Get better results from your Big Data. Learn how to build a better Hadoop business service using BMC ControlM for better service quality, and increased business agility.
Every industry segment is already using Big Data. If yours is not in the above list, it’s only because there’s not enough room.
This is a single-slide explanation and justification for Hadoop:
Companies have lots of data both conventional structured data and new types. But the fundamental problem is there is more data than can be economically processed with traditional approaches.
The traditional approach takes the ENTIRE data set and loads/copies into a relational database or some other file structure and processes it from top to bottom sequentially. This takes a long time and the hardware is VERY expensive. Even if money was no object, and when is THAT ever the case, getting bigger and bigger hardware would still give relatively incremental increases to capacity and speed.
Hadoop on the other hand, uses a cluster of cheap (NOT inexpensive but cheap) hardware that is expected to fail and so is disposable. (The cluster technology provides full redundancy so that when (not if) a component fails, the switch to an alternate copy of the data being processed is completely transparent).
The data is broken up into as many pieces as you have servers in the cluster (the largest Hadoop clusters have tens of thousands of nodes) and is processed in parallel. It is common for processing time to drop from hours or even days to minutes.
So let’s talk about a project to deliver the first business service to take advantage of Big Data.
You’ll see in a moment why (Hadoop) is in brackets.
A business requirement/goal is established and Application Developers start designing. One of the first steps/requirements that we have heard from almost every single customer we’ve talked to is identifying the data that will be processed. Almost without exception, that data includes a whole bunch of traditional data sources like relational databases, data processed by ETL tools, data transferred from various sources and perhaps some new data types like social, web click or sensor data.
Then all the other phases of Application Development are performed. This sounds very similar to other projects and in fact, much of what I’m about to discuss applies to just about every application development project.
So this sounds easy, right? Just like the stuff you do all the time. Perhaps not.

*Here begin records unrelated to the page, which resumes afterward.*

-- ==== Sys2Proof/Certificates/Slice0/Obligations.lean ====
section
/-! DEFINITION. The statements about the block, from the numbered rules of the spec. Field contents are read here in plain
arithmetic (`fieldValue`), not by the operations the meanings use. `Completes` and `EndsIn` (Safety.lean) hold the frame of
an operation: its latches, the Register Set after it, nothing on the chip's side, nothing of the inputs. -/

open Sys2Proof Sys2Proof.Machine

/-! ## The Bitfield Codec (40_codec.md) -/

/-- R82: FGET returns the field's bits right-justified; a descriptor over the top of the word is BadDescriptor. -/
def Obligations.FgetAnswersFieldValue : Prop :=
  ∀ (o m : BitVec 5) (word : Word) (s : State),
    (o.toNat + (m.toNat + 1) ≤ 32 →
      Completes (.fget o m word) s (BitVec.ofNat 64 (word.toNat / 2 ^ o.toNat % 2 ^ (m.toNat + 1))) s.x) ∧
    (32 < o.toNat + (m.toNat + 1) → EndsIn (.fget o m word) s .badDescriptor)

/-- R83: FSET returns the word with only that field's bits replaced by the low bits of the value. -/
def Obligations.FsetReplacesOnlyFieldBits : Prop :=
  ∀ (o m : BitVec 5) (word : Word) (value : Dword) (s : State),
    (o.toNat + (m.toNat + 1) ≤ 32 →
      ∃ v, Completes (.fset o m word value) s v s.x ∧
        ∀ i, v.getLsbD i =
          if o.toNat ≤ i ∧ i < o.toNat + (m.toNat + 1) then value.getLsbD (i - o.toNat) else word.getLsbD i) ∧
    (32 < o.toNat + (m.toNat + 1) → EndsIn (.fset o m word value) s .badDescriptor)

/-- R84: FGET after FSET returns the value masked to the width, for the operations and for every natural value. -/
def Obligations.CodecRoundTrip : Prop :=
  ∀ (o m : BitVec 5) (word : Word) (s s' : State), o.toNat + (m.toNat + 1) ≤ 32 →
    (∀ value : Dword, ∃ v, Completes (.fset o m word value) s v s.x ∧
      Completes (.fget o m (v.setWidth 32)) s' (BitVec.ofNat 64 (value.toNat % 2 ^ (m.toNat + 1))) s'.x) ∧
    (∀ n : Nat, (fieldGet (fieldSet word o.toNat (m.toNat + 1) n) o.toNat (m.toNat + 1)).toNat = n % 2 ^ (m.toNat + 1))

/-- R85: FSET leaves the bits outside the field, and a descriptor whose in-word mask does not intersect reads and writes
independently of it. -/
def Obligations.CodecFrame : Prop :=
  ∀ (o m o' m' : BitVec 5) (word : Word) (v u : Dword) (s : State),
    o.toNat + (m.toNat + 1) ≤ 32 → o'.toNat + (m'.toNat + 1) ≤ 32 →
    ∃ r, Completes (.fset o m word v) s r s.x ∧
      (r.setWidth 32 &&& ~~~(BitVec.ofNat 32 (2 ^ (m.toNat + 1) - 1) <<< o.toNat)) =
        (word &&& ~~~(BitVec.ofNat 32 (2 ^ (m.toNat + 1) - 1) <<< o.toNat)) ∧
      ((BitVec.ofNat 32 (2 ^ (m.toNat + 1) - 1) <<< o.toNat) &&& (BitVec.ofNat 32 (2 ^ (m'.toNat + 1) - 1) <<< o'.toNat) = 0 →
        (∃ g, Completes (.fget o' m' (r.setWidth 32)) s g s.x ∧ Completes (.fget o' m' word) s g s.x) ∧
        (∃ a b, Completes (.fset o' m' (r.setWidth 32) u) s a s.x ∧ Completes (.fset o' m' word u) s b s.x ∧
          Completes (.fset o m (b.setWidth 32) v) s a s.x))

/-- R86: a second FSET of the same field wins, and writing back what a field holds changes nothing. -/
def Obligations.CodecOverwrites : Prop :=
  ∀ (o m : BitVec 5) (word : Word) (u v : Dword) (s : State), o.toNat + (m.toNat + 1) ≤ 32 →
    (∃ a b, Completes (.fset o m word u) s a s.x ∧ Completes (.fset o m (a.setWidth 32) v) s b s.x ∧
      Completes (.fset o m word v) s b s.x) ∧
    (∃ g, Completes (.fget o m word) s g s.x ∧ Completes (.fset o m word g) s (word.setWidth 64) s.x)

/-- R87: FSET of a named field never changes the address tag. -/
def Obligations.NamedFieldsKeepAddressTag : Prop :=
  ∀ (f : RegField) (word : Word) (v : Dword) (s : State),
    ∃ r, Completes (.fset (BitVec.ofNat 5 f.desc.offset) (BitVec.ofNat 5 (f.desc.width - 1)) word v) s r s.x ∧
      r.toNat % 8 = word.toNat % 8

/-! ## The encodings (30_encoding.md) -/

/-- R57: the 36 rows of the field table, as (fid, register, offset, width) in the order of the table; the identifier names its
field. R58 (a) to (e): how many fields each register has, that they do not overlap, and where they lie. -/
def Obligations.FieldTableProperties : Prop :=
  (RegField.all.map fun f => (f, f.fid.toNat, f.desc.reg.number, f.desc.offset, f.desc.width)) =
    [(RegField.frac, 0, 0, 3, 12), (RegField.int, 1, 0, 15, 16)] ++
    [(RegField.mod, 2, 1, 3, 12), (RegField.phase, 3, 1, 15, 12), (RegField.prescaler, 4, 1, 27, 1),
     (RegField.phaseAdjust, 5, 1, 28, 1)] ++
    [(RegField.counterReset, 6, 2, 3, 1), (RegField.cpThreeState, 7, 2, 4, 1), (RegField.powerDown, 8, 2, 5, 1),
     (RegField.pdPolarity, 9, 2, 6, 1), (RegField.ldp, 10, 2, 7, 1), (RegField.ldf, 11, 2, 8, 1),
     (RegField.cpCurrent, 12, 2, 9, 4), (RegField.doubleBuffer, 13, 2, 13, 1), (RegField.rCounter, 14, 2, 14, 10),
     (RegField.rdiv2, 15, 2, 24, 1), (RegField.refDoubler, 16, 2, 25, 1), (RegField.muxout, 17, 2, 26, 3),
     (RegField.noiseMode, 18, 2, 29, 2)] ++
    [(RegField.clockDivider, 19, 3, 3, 12), (RegField.clockDividerMode, 20, 3, 15, 2), (RegField.csr, 21, 3, 18, 1),
     (RegField.chargeCancel, 22, 3, 21, 1), (RegField.antiBacklashWidth, 23, 3, 22, 1),
     (RegField.bandSelectClockMode, 24, 3, 23, 1)] ++
    [(RegField.outputPower, 25, 4, 3, 2), (RegField.rfOutputEnable, 26, 4, 5, 1), (RegField.auxOutputPower, 27, 4, 6, 2),
     (RegField.auxOutputEnable, 28, 4, 8, 1), (RegField.auxOutputSelect, 29, 4, 9, 1), (RegField.muteTillLock, 30, 4, 10, 1),
     (RegField.vcoPowerDown, 31, 4, 11, 1), (RegField.bandSelectClockDiv, 32, 4, 12, 8), (RegField.rfDividerSelect, 33, 4, 20, 3),
     (RegField.feedbackSelect, 34, 4, 23, 1)] ++
    [(RegField.lockDetectPin, 35, 5, 22, 2)] ∧
  (∀ f : RegField, RegField.ofFid f.fid = some f) ∧
  RegField.all.length = 36 ∧ RegField.all.Nodup ∧
  allRegs.map (fun a => (RegField.all.filter fun f => f.desc.reg == a).length) = [2, 4, 13, 6, 10, 1] ∧
  (RegField.all.all fun f => 3 ≤ f.desc.offset && f.desc.offset + f.desc.width ≤ 31 && f.desc.width ≤ 16) = true ∧
  (RegField.all.all fun f => RegField.all.all fun g =>
    f == g || f.desc.reg != g.desc.reg || decide (f.desc.offset + f.desc.width ≤ g.desc.offset) ||
      decide (g.desc.offset + g.desc.width ≤ f.desc.offset)) = true ∧
  RegField.int.desc.width = 16

/-- R51 to R57: where a register holds a word of its format, each named field of the field table reads as the operand the
format puts there. -/
def Obligations.NamedFieldsStandInTheirFormats : Prop :=
  ∀ x : Words,
    (∀ frac int, x.r0 = wordW0 frac int → fieldValue x .frac = frac.toNat ∧ fieldValue x .int = int.toNat) ∧
    (∀ m phase psc adj, x.r1 = wordW1 m phase psc adj →
      fieldValue x .mod = m.toNat ∧ fieldValue x .phase = phase.toNat ∧ fieldValue x .prescaler = psc.toNat ∧
      fieldValue x .phaseAdjust = adj.toNat) ∧
    (∀ a b c d e f g h i j k l m, x.r2 = wordW2 a b c d e f g h i j k l m →
      fieldValue x .counterReset = a.toNat ∧ fieldValue x .cpThreeState = b.toNat ∧ fieldValue x .powerDown = c.toNat ∧
      fieldValue x .pdPolarity = d.toNat ∧ fieldValue x .ldp = e.toNat ∧ fieldValue x .ldf = f.toNat ∧
      fieldValue x .cpCurrent = g.toNat ∧ fieldValue x .doubleBuffer = h.toNat ∧ fieldValue x .rCounter = i.toNat ∧
      fieldValue x .rdiv2 = j.toNat ∧ fieldValue x .refDoubler = k.toNat ∧ fieldValue x .muxout = l.toNat ∧
      fieldValue x .noiseMode = m.toNat) ∧
    (∀ a b c d e f, x.r3 = wordW3 a b c d e f →
      fieldValue x .clockDivider = a.toNat ∧ fieldValue x .clockDividerMode = b.toNat ∧ fieldValue x .csr = c.toNat ∧
      fieldValue x .chargeCancel = d.toNat ∧ fieldValue x .antiBacklashWidth = e.toNat ∧
      fieldValue x .bandSelectClockMode = f.toNat) ∧
    (∀ a b c d e f g h i j, x.r4 = wordW4 a b c d e f g h i j →
      fieldValue x .outputPower = a.toNat ∧ fieldValue x .rfOutputEnable = b.toNat ∧ fieldValue x .auxOutputPower = c.toNat ∧
      fieldValue x .auxOutputEnable = d.toNat ∧ fieldValue x .auxOutputSelect = e.toNat ∧
      fieldValue x .muteTillLock = f.toNat ∧ fieldValue x .vcoPowerDown = g.toNat ∧
      fieldValue x .bandSelectClockDiv = h.toNat ∧ fieldValue x .rfDividerSelect = i.toNat ∧
      fieldValue x .feedbackSelect = j.toNat) ∧
    (∀ a, x.r5 = wordW5 a → fieldValue x .lockDetectPin = a.toNat)

/-- R51 to R56: each format as a number: every field at its place, the tag, and zeros where no field is assigned. -/
def Obligations.RegisterWordFormats : Prop :=
  (∀ frac int, (wordW0 frac int).toNat = int.toNat * 2 ^ 15 + frac.toNat * 2 ^ 3 + 0) ∧
  (∀ m phase psc adj, (wordW1 m phase psc adj).toNat =
    adj.toNat * 2 ^ 28 + psc.toNat * 2 ^ 27 + phase.toNat * 2 ^ 15 + m.toNat * 2 ^ 3 + 1) ∧
  (∀ a b c d e f g h i j k l m, (wordW2 a b c d e f g h i j k l m).toNat =
    m.toNat * 2 ^ 29 + l.toNat * 2 ^ 26 + k.toNat * 2 ^ 25 + j.toNat * 2 ^ 24 + i.toNat * 2 ^ 14 + h.toNat * 2 ^ 13 +
      g.toNat * 2 ^ 9 + f.toNat * 2 ^ 8 + e.toNat * 2 ^ 7 + d.toNat * 2 ^ 6 + c.toNat * 2 ^ 5 + b.toNat * 2 ^ 4 +
      a.toNat * 2 ^ 3 + 2) ∧
  (∀ a b c d e f, (wordW3 a b c d e f).toNat =
    f.toNat * 2 ^ 23 + e.toNat * 2 ^ 22 + d.toNat * 2 ^ 21 + c.toNat * 2 ^ 18 + b.toNat * 2 ^ 15 + a.toNat * 2 ^ 3 + 3) ∧
  (∀ a b c d e f g h i j, (wordW4 a b c d e f g h i j).toNat =
    j.toNat * 2 ^ 23 + i.toNat * 2 ^ 20 + h.toNat * 2 ^ 12 + g.toNat * 2 ^ 11 + f.toNat * 2 ^ 10 + e.toNat * 2 ^ 9 +
      d.toNat * 2 ^ 8 + c.toNat * 2 ^ 6 + b.toNat * 2 ^ 5 + a.toNat * 2 ^ 3 + 4) ∧
  (∀ a, (wordW5 a).toNat = a.toNat * 2 ^ 22 + 5)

The pressure to deliver Big Data applications is huge. Many identify Big Data initiatives as key competitive differentiators and time is not your friend.
Hadoop and Big Data are relatively new technologies so there are few experienced, seasoned practitioners. According to Gartner, in the next few years, the market will provide only 25% of the required staffing to fill Big Data positions.

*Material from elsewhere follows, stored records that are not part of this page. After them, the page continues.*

/-- FOUT's formula on PLAN's values, where INT is neither raised nor cut: two roundings down of the target. -/
theorem foutValue_of_holdsPlan_eq {c : EnumCodes} {target k d h r m f : Nat} {x : Words}
    (holds : HoldsPlan c (derivedValues target k d h r m f) x) (hm : 0 < m)
    (hfloor : intFloor (selectPrescaler target) ≤ target * 2 ^ k * m / f / m)
    (hfits : target * 2 ^ k * m / f / m < 65536) :
    foutValue x f = target * (m * 2 ^ k) / f * f / (m * 2 ^ k) := by
  have hint : fieldValue x .int = target * 2 ^ k * m / f / m := by
    rw [← Nat.mod_eq_of_lt hfits, ← max_eq_left hfloor]
    exact holds.int
  rw [foutValue, hint, holds.frac, holds.mod, holds.rfDividerSelect, ← Nat.div_div_eq_div_mul, mul_comm m, ← mul_assoc]
  exact congrArg (· / 2 ^ k) (int_part_add_frac_part_eq _ f hm)

/-- Rounding a multiple of `u` down to a multiple of `f` and then to one of `u` loses less than `f + u`. -/
theorem round_down_twice {a u f : Nat} (hu : 0 < u) (hf : 0 < f) :
    a * u / f * f / u ≤ a ∧ (a - a * u / f * f / u) * u < f + u := by
  have hle : a * u / f * f ≤ a * u := Nat.div_mul_le_self _ _
  have hlt : a * u < a * u / f * f + f := Nat.lt_div_mul_add hf
  have hlt' : a * u / f * f < a * u / f * f / u * u + u := Nat.lt_div_mul_add hu
  refine ⟨Nat.div_le_of_le_mul (by rwa [mul_comm u]), ?_⟩
  rw [Nat.sub_mul]
  omega

/-! ## Options outside the twelve fields (R105) -/

theorem applyWrites_rsetWords_comm (psc : Prescaler) (ws : List (RegField × Nat)) (x : Words) {g : RegField} (v : Nat)
    (p : Prescaler) (h : ∀ w ∈ ws, g ≠ w.1) :
    applyWrites psc ws (rsetWords g v p x) = rsetWords g v p (applyWrites psc ws x) := by
  induction ws generalizing x with
  | nil => rfl
  | cons w ws ih =>
    obtain ⟨hw, hws⟩ := List.forall_mem_cons.1 h
    calc applyWrites psc ws (rsetWords w.1 w.2 psc (rsetWords g v p x))
        = applyWrites psc ws (rsetWords g v p (rsetWords w.1 w.2 psc x)) := by rw [rsetWords_comm x v w.2 p psc hw]
      _ = rsetWords g v p (applyWrites psc ws (rsetWords w.1 w.2 psc x)) := ih _ hws

theorem plannedWords_rsetWords_comm (c : EnumCodes) (pv : PlanValues) (x : Words) {g : RegField} (v : Nat) (p : Prescaler)
    (hg : g ∉ planFields) : plannedWords c pv (rsetWords g v p x) = rsetWords g v p (plannedWords c pv x) :=
  applyWrites_rsetWords_comm _ _ x v p fun _ hw heq => hg (heq ▸ fst_mem_planFields hw)

/-! ## The obligations -/

/-- Settles O24: `le_of_pfdChecked_ok`; the frequency fits the result latch. -/
theorem pfdLowerBound : Obligations.PfdLowerBound := by
  intro ref d h r s t _ hr he hok
  obtain ⟨f, hpfd, hresult⟩ := pfd_ok he hok
  rw [hresult, BitVec.toNat_ofNat, Nat.mod_eq_of_lt (lt_of_pfdChecked_ok hpfd (Bool.toNat_le d))]
  exact le_of_pfdChecked_ok hpfd hr (Bool.toNat_le h)

/-- Settles O27: the search ends on one of the candidates, and each is outside the VCO range. -/
theorem planRejectsCandidateOutsideVco : Obligations.PlanRejectsCandidateOutsideVco :=
  fun _ _ _ _ _ hm2 hm hout => plan_endsIn (planCompute_of_candidates_out_of_range hm2 hm hout)

/-- Settles O28: the twelve fields hold PLAN's values, whose bounds are those of R27. -/
theorem plannedRegisterSetIsValid : Obligations.PlannedRegisterSetIsValid := by
  intro ref target m path s t hwf hcodes he hok
  obtain ⟨v, hv, -, -, holds⟩ := plan_ok he hok
  have hfits := planCompute_ok_fitsFields hv
  obtain ⟨-, -, -, -, hkeeps⟩ := exec_frame he
  obtain ⟨k, d, h, r, f, hm2, -, -, -, hk, hmin, hmax, -, -, hpfd, rfl⟩ := planCompute_ok hv
  obtain ⟨-, -, -, -, hraw⟩ := pfdChecked_ok hpfd
  have hfrac : target.toNat * 2 ^ k * m.toNat / f % m.toNat < m.toNat := Nat.mod_lt _ (by omega)
  simp only [holds.rfDividerSelect, holds.refDoubler, holds.rCounter, holds.rdiv2, holds.frac, holds.mod]
  refine ⟨hk, hmin, hmax, hfrac, fun hint => holds.validForHardware hfits (hkeeps hwf) hcodes hfrac hm2 ?_⟩
  rw [hraw]
  exact hint

/-- Settles O29: in auto mode R_COUNTER is the rounded-up quotient, which `ceilDiv_le_iff` says is the smallest. -/
theorem autoPathKeepsFractionalCeiling : Obligations.AutoPathKeepsFractionalCeiling := by
  intro ref target m s t hvalid he
  constructor
  · intro hok
    obtain ⟨v, hv, -, -, holds⟩ := plan_ok he hok
    have hfits := planCompute_ok_fitsFields hv
    obtain ⟨k, d, h, r, f, -, -, -, -, -, -, -, -, hpath, hpfd, rfl⟩ := planCompute_ok hv
    obtain ⟨hlo, hhi, -, -, -⟩ := pfdChecked_ok hpfd
    rw [refPathSelect_auto hvalid hlo hhi] at hpath
    cases hpath
    obtain ⟨-, -, -, -, hmax, -⟩ := hvalid
    have hleast (r : Nat) := @ceilDiv_le_iff ref.toNat s.params.pfdMaxFrac r (by omega)
    rw [holds.refDoubler, holds.rdiv2, holds.rCounter]
    refine ⟨rfl, rfl, hfits.one_le_r, ?_, fun r _ hr => ?_⟩
    · rw [mul_comm]
      exact (hleast _).1 le_rfl
    · rw [mul_comm]
      exact not_le.1 fun hle => hr.not_ge ((hleast r).2 hle)
  · intro hstatus
    by_contra hrange
    obtain ⟨hlo, hhi⟩ := not_or.1 hrange
    obtain ⟨st, herr, rfl⟩ | ⟨v, -, rfl⟩ := plan_cases he
    · obtain rfl : st = .invalidReferenceFrequency := hstatus
      exact planCompute_auto_ne_invalidReference hvalid (not_lt.1 hlo) (not_le.1 hhi) herr
    · cases hstatus

/-- Settles O32: FOUT reads back PLAN's phase-detector frequency, and its answer is the target rounded down twice. -/
theorem planErrorWithinChannelStep : Obligations.PlanErrorWithinChannelStep := by
  intro ref target m path s t u f k he hok hk hf hfloor hfits hefout hokfout
  obtain ⟨v, hv, -, -, holds⟩ := plan_ok he hok
  obtain ⟨k', d, h, r, f', hm2, -, -, -, -, -, -, -, -, hpfd, rfl⟩ := planCompute_ok hv
  obtain ⟨-, -, -, -, hraw⟩ := pfdChecked_ok hpfd
  obtain rfl : k = k' := hk.trans holds.rfDividerSelect
  obtain rfl : f = f' := by rw [hf, hraw, holds.refDoubler, holds.rCounter, holds.rdiv2, pfdRaw]
  obtain ⟨w, hw, hresult⟩ := fout_ok hefout hokfout
  obtain ⟨g, hg, rfl⟩ := foutCompute_ok hw
  obtain ⟨-, -, -, -, hgraw⟩ := pfdChecked_ok hg
  obtain rfl : g = f := hgraw.trans hf.symm
  have hpos : 0 < g := Nat.pos_of_ne_zero fun hzero => by
    rw [hzero, Nat.div_zero, Nat.zero_div] at hfloor
    split_ifs at hfloor <;> omega
  have hunit : 0 < m.toNat * 2 ^ k := Nat.mul_pos (by omega) (Nat.two_pow_pos k)
  obtain ⟨hle, hshort⟩ := round_down_twice (a := target.toNat) hunit hpos
  rw [← intFloor_selectPrescaler] at hfloor
  rw [← foutValue_of_holdsPlan_eq holds (by omega) hfloor hfits] at hle hshort
  rw [hresult, BitVec.toNat_ofNat, Nat.mod_eq_of_lt (lt_of_le_of_lt hle target.isLt)]
  exact ⟨hle, by omega⟩

/-- Settles O33: an RSET of another field commutes with each of PLAN's writes, and PLAN reads no register. -/
theorem staticOptionsCommuteWithPlan : Obligations.StaticOptionsCommuteWithPlan := by
  intro ref target m path g p v s t hg he hok
  obtain ⟨pv, hpv, -, hx, -⟩ := plan_ok he hok
  refine ⟨_, _, rset_completes g p v s, rset_completes g p v t, fun u hux hparams => ?_⟩
  rw [hx, ← plannedWords_rsetWords_comm _ _ _ _ _ hg, ← hux, ← hparams]
  exact plan_completes (hparams ▸ hpv)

These factors conspire to make Big Data/Hadoop projects particularly challenging to staff and deliver and the common pitfalls and delays that are all too common among traditional projects make Big Data projects all the more difficult for organizations to pull off successfully.
This “piece of cake” can make you very sick.

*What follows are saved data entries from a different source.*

/-! ### answer -/

@[simp] theorem answer_valid (st : Status) (s : State) : (answer st s).valid = s.valid := rfl
@[simp] theorem answer_wrap (st : Status) (s : State) : (answer st s).wrap = s.wrap := rfl
@[simp] theorem answer_wbits (st : Status) (s : State) : (answer st s).wbits = s.wbits := rfl
@[simp] theorem answer_mode (st : Status) (s : State) : (answer st s).mode = s.mode := rfl
@[simp] theorem answer_last (st : Status) (s : State) : (answer st s).last = s.last := rfl
@[simp] theorem answer_fmt (st : Status) (s : State) : (answer st s).fmt = s.fmt := rfl
@[simp] theorem answer_gflg (st : Status) (s : State) : (answer st s).gflg = s.gflg := rfl
@[simp] theorem answer_check (st : Status) (s : State) : (answer st s).check = s.check := rfl
@[simp] theorem answer_hcheck (st : Status) (s : State) : (answer st s).hcheck = s.hcheck := rfl
@[simp] theorem answer_havedict (st : Status) (s : State) : (answer st s).havedict = s.havedict := rfl
@[simp] theorem answer_length (st : Status) (s : State) : (answer st s).length = s.length := rfl
@[simp] theorem answer_offset (st : Status) (s : State) : (answer st s).offset = s.offset := rfl
@[simp] theorem answer_extra (st : Status) (s : State) : (answer st s).extra = s.extra := rfl
@[simp] theorem answer_nlen (st : Status) (s : State) : (answer st s).nlen = s.nlen := rfl
@[simp] theorem answer_ndist (st : Status) (s : State) : (answer st s).ndist = s.ndist := rfl
@[simp] theorem answer_ncode (st : Status) (s : State) : (answer st s).ncode = s.ncode := rfl
@[simp] theorem answer_ncnt (st : Status) (s : State) : (answer st s).ncnt = s.ncnt := rfl
@[simp] theorem answer_lens (st : Status) (s : State) : (answer st s).lens = s.lens := rfl
@[simp] theorem answer_lcode (st : Status) (s : State) : (answer st s).lcode = s.lcode := rfl
@[simp] theorem answer_dcode (st : Status) (s : State) : (answer st s).dcode = s.dcode := rfl
@[simp] theorem answer_clcode (st : Status) (s : State) : (answer st s).clcode = s.clcode := rfl
@[simp] theorem answer_win (st : Status) (s : State) : (answer st s).win = s.win := rfl
@[simp] theorem answer_total (st : Status) (s : State) : (answer st s).total = s.total := rfl
@[simp] theorem answer_totalIn (st : Status) (s : State) : (answer st s).totalIn = s.totalIn := rfl
@[simp] theorem answer_totalOut (st : Status) (s : State) : (answer st s).totalOut = s.totalOut := rfl
@[simp] theorem answer_msg (st : Status) (s : State) : (answer st s).msg = s.msg := rfl
@[simp] theorem answer_head (st : Status) (s : State) : (answer st s).head = s.head := rfl
@[simp] theorem answer_src (st : Status) (s : State) : (answer st s).src = s.src := rfl
@[simp] theorem answer_running (st : Status) (s : State) : (answer st s).running = s.running := rfl
@[simp] theorem answer_left (st : Status) (s : State) : (answer st s).left = s.left := rfl
@[simp] theorem answer_outBuf (st : Status) (s : State) : (answer st s).outBuf = s.outBuf := rfl
@[simp] theorem answer_flush (st : Status) (s : State) : (answer st s).flush = s.flush := rfl
@[simp] theorem answer_commands (st : Status) (s : State) : (answer st s).commands = s.commands := rfl
@[simp] theorem answer_reply (st : Status) (s : State) : (answer st s).reply = some ⟨st, 0, []⟩ := rfl
@[simp] theorem answer_allocMayFail (st : Status) (s : State) : (answer st s).allocMayFail = s.allocMayFail := rfl
@[simp] theorem answer_allocDraws (st : Status) (s : State) : (answer st s).allocDraws = s.allocDraws := rfl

Let’s examine some of the factors that are among the more challenging problems, especially because if you go down the common path, it becomes really difficult to change later.
We’ve identified data sources. Let’s quickly look at how each one if handled within the context of our first Big Data project.
So somebody in AppDev says “I know how to fix this” and scripts a bunch of this stuff, but not all of these tools can be eliminated so you get a bunch of scripts AND a bunch of tools. Testing is done and the application is delivered to Operations to “run this stuff”
So somebody in AppDev says “I know how to fix this” and scripts all this stuff. Testing is done and the application is delivered to Operations to “run this stuff”
There are five Control-M job types:
Java MapReduce
Pig script
Hive
Sqoop
HDFS File Watcher
All five are sub-types of the Hadoop job type. Select “Hadoop” from the Job Palette. Then select the “execution” type.
CLICK
You can add program and environment parameters for this specific execution
CLICK
It’s common to have to manipulate files before and after program execution so the Pre/Post Commands enable you to perform HDFS operations via the “Pre Commands” and Post Commands” sections in the job definition. You can also choose whether the success of these Pre/Post actions will affect overall job status or not.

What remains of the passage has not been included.